Not saying this would happen but I find most of your arguments to be either wildly ahistorical or childish. First of all, the social murder of the poor is not an all or nothing game. And it does not require the most cartoonishly evil murder weapon possible to be done. We’ve seen it happen multiple times in history without Boston dynamics dogs strapped with guns executing order 66 for your Reddit epic awards.

>rich people do not see themselves as a collective in group

(Citation needed)- hundreds of years of history in everything from self consciously bourgeois revolutions to collective action within political parties to squash “populism,” even into personal lives in where the extremely wealthy are educated (in a place like England for example, they’re all largely together in a group of schools from the time they can read, and continue onto one of a handful of elite universities), even just to the modern intermingling of celebrity, business, and political culture all coalesce to tell me you already have no idea what you’re talking about.

The rich do in fact have a sense of class solidarity, that’s why in almost every western country, income is the most accurate predictor of voting outcome. Not race, gender, or social sensibility. Of course there’s infighting within the upper classes, that’s why you have (in America) democratic billionaires who recommend austerity and deregulation, and republican billionaires who recommend the same. The base of the parties are different, but as you climb the ladder of wealth it becomes increasingly easy to hop back and forth with cultural affect as it suits you. This is why someone like Elon could be a darling of the Democratic Party one year, because they’re more likely to pass policy benefiting an electric car baron, and republican the next, for some nice tax cuts, and an “Antiwoke” affect amongst other things.

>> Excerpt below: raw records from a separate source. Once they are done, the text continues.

-- ==== Sys2Proof/Machine/MxNum.lean ====
section
/-! DEFINITION. The arithmetic of the arrays (spec/08 R238 to R246, spec/02 R52, R61): element streams, products, the exact sum
of an output element, its twin and its flags. -/

namespace Sys2Proof.Machine

/-! ## Elements -/

/-- A stream of words as one number (R184). -/
def streamNat : List Word → Nat
  | [] => 0
  | w :: ws => w.toNat + 2 ^ 32 * streamNat ws

/-- The format that a code of R239 names. -/
def Fmt.ofMx (code : Nat) : Fmt :=
  match code with | 9 => .f32 | 10 => .f64 | n => (Fmt.ofNarrow n).getD .bf16

/-- An E8M0 code as a power of two; none for NaN (R50). -/
def e8m0 (c : Nat) : Option Q := if c = 255 then none else some (Q.pow2 ((c : Int) - 127))

/-- An element with its scale (R61). -/
def scaled (f : Fmt) (code sc : Nat) : FV :=
  match e8m0 sc with
  | none => .nan false
  | some x => match f.decode code with | .fin s m => .fin s (m.times (.rat x)) | v => v

/-- The constants T of R52: 2^(f/4) rounded upward to 24 significant bits. -/
def lnsT (f : Nat) : Q := match f with | 0 => .one | 1 => ⟨9975793, 2 ^ 23⟩ | 2 => ⟨11863284, 2 ^ 23⟩ | _ => ⟨14107901, 2 ^ 23⟩

/-- 2^(e/4) through T. -/
def lnsPow (e : Int) : Q := (lnsT (e % 4).toNat).shl (e / 4)

/-- The exact product of two elements: LNS6 by R52, other formats by their values. `a` and `b` are code and scale. The zero product of
LNS6 values is +0 whatever their signs: LNS6 has one zero, and R52 gives no sign of a zero product (log 42). -/
def mxProd (fa fb : Fmt) (a b : Nat × Nat) : FR :=
  if fa = .lns6 then
    match e8m0 a.2, e8m0 b.2 with
    | some x, some y =>
      let la := a.1 % 32
      let lb := b.1 % 32
      let sa := a.1.testBit 5
      let sb := b.1.testBit 5
      if (la = 0 ∧ sa) ∨ (lb = 0 ∧ sb) then ⟨.nan false, 0⟩
      else if la = 0 ∨ lb = 0 then ⟨.fin false .zero, 0⟩
      else ⟨.fin (sa != sb) (.rat (((lnsPow ((la + lb : Nat) - 32)).mul x).mul y)), 0⟩
    | _, _ => ⟨.nan false, 0⟩
  else mulFV (scaled fa a.1 a.2) (scaled fb b.1 b.2)

/-! ## One output element -/

/-- A new element: its bits, its twin and the flags (R242, R246). -/
structure MxOut where
  bits : Nat
  twin : Word
  fl : Word
  deriving DecidableEq, Repr

/-- A variance delivered as binary32, rounded toward +∞ (R59). -/
def VV.delivered (v : VV) : VV := varW (roundUpVar v)

/-- Round C + Σ products to the format of the accumulator and add to the twin (R242 to R246). `extra` is the variance sum v of
R245, 0 for the others: it is rounded toward +∞ before the twin and the delivered RoundVar are added to it (R59, log 21). -/
def mxRound (f : Fmt) (c : FV) (ps : List FR) (twin : Word) (extra : VV) : MxOut :=
  let sum := sumFV .rne (c :: ps.map (·.v))
  let fl := ps.foldl (fun w p => w ||| p.fl) sum.fl
  let r := f.roundTo .rne false 0 sum.v
  let tw : Word := if sum.v.isNan then f32Inf
    else roundUpVar (((varW twin).add extra.delivered).add (f.roundVar .rne sum.v r).delivered)
  ⟨r.bits, tw, fl ||| r.flags⟩

def FR.neg (x : FR) : FR := ⟨x.v.neg, x.fl⟩

/-! ## The variance of `mx.mmad` (R245) -/

/-- `Up` of a squared mean or of a variance: +∞, 0, or 4 log2 of the value rounded up. -/
inductive Up where
  | inf | zero | pow (e : Int)
  deriving DecidableEq, Repr

/-- ceil(4 log2 x) for x > 0. -/
def ceil4 (x : Q) : Int :=
  let y := x.sq.sq
  let k := y.log2
  if (Q.pow2 k).eq y then k else k + 1

/-- `Up(μ²)`; μ of LNS6 is a power 2^(L/4 − 4) of its code under its scale. -/
def upMean (f : Fmt) (a : Nat × Nat) : Up :=
  match e8m0 a.2 with
  | none => .inf
  | some x =>
    if f = .lns6 then
      if a.1 % 32 = 0 then (if a.1.testBit 5 then .inf else .zero)
      else .pow (2 * ((a.1 % 32 : Nat) - 16) + 8 * x.log2)
    else match scaled f a.1 a.2 with
      | .fin _ m => if m.isZero then .zero else .pow (ceil4 ((m.rat?.getD .zero).sq))
      | _ => .inf

/-- `Up(σ²)` of a variance code under XVA or XVB, and whether it sets INVALID. -/
def upVar (code xv : Nat) : Up × Bool :=
  if code.testBit 5 then (.inf, true)
  else match e8m0 xv with
    | none => (.inf, false)
    | some x => if code % 32 = 0 then (.zero, false) else (.pow ((code % 32 : Nat) - 16 + 4 * x.log2), false)

/-- A product of two of them, as R52 forms it; a zero factor gives zero (R106). -/
def Up.prod : Up → Up → VV
  | .zero, _ | _, .zero => .zero
  | .pow a, .pow b => .re (.rat (lnsPow (a + b)))
  | _, _ => .inf

/-- The term of one k. -/
def mxVarTerm (so : Bool) (ma va mb vb : Up) : VV :=
  let t := (ma.prod vb).add (va.prod mb)
  if so then t.add (va.prod vb) else t

end Sys2Proof.Machine
end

Of course there are internal lines within an income bracket, a shopkeeper and a lawyer or doctor will have different interests, and these interests have interesting consequences within politics… but we won’t get into that, the fact is you start off your argument by saying “class politics don’t exist”

Laughable. Truly laughable. I don’t even feel the need to continue. But I will. Just a little while.

Any moral argument can be dismissed because of historical precedent. The Eugenicist political movement did not start (entirely) as a fight for racial purity but as class war coming from the upper class of England. See, Malthus popularized the idea that overpopulation was a serious problem and subsequently academics argued that things like poverty and criminality were familial, heritable traits. I can link some papers if you’d like, or some modern academics writing about it, or even a fun podcast about it.

The rich sought to, and enacted in government and private industry, policies to purposefully and systematically kill the poor through what would come to be called “social murder.” It’s from the social movement that brought us the workhouse that we still get a lot of our talking points about overpopulation today, even if “heritability” has at least partially been stripped out, but that’s neither here nor there.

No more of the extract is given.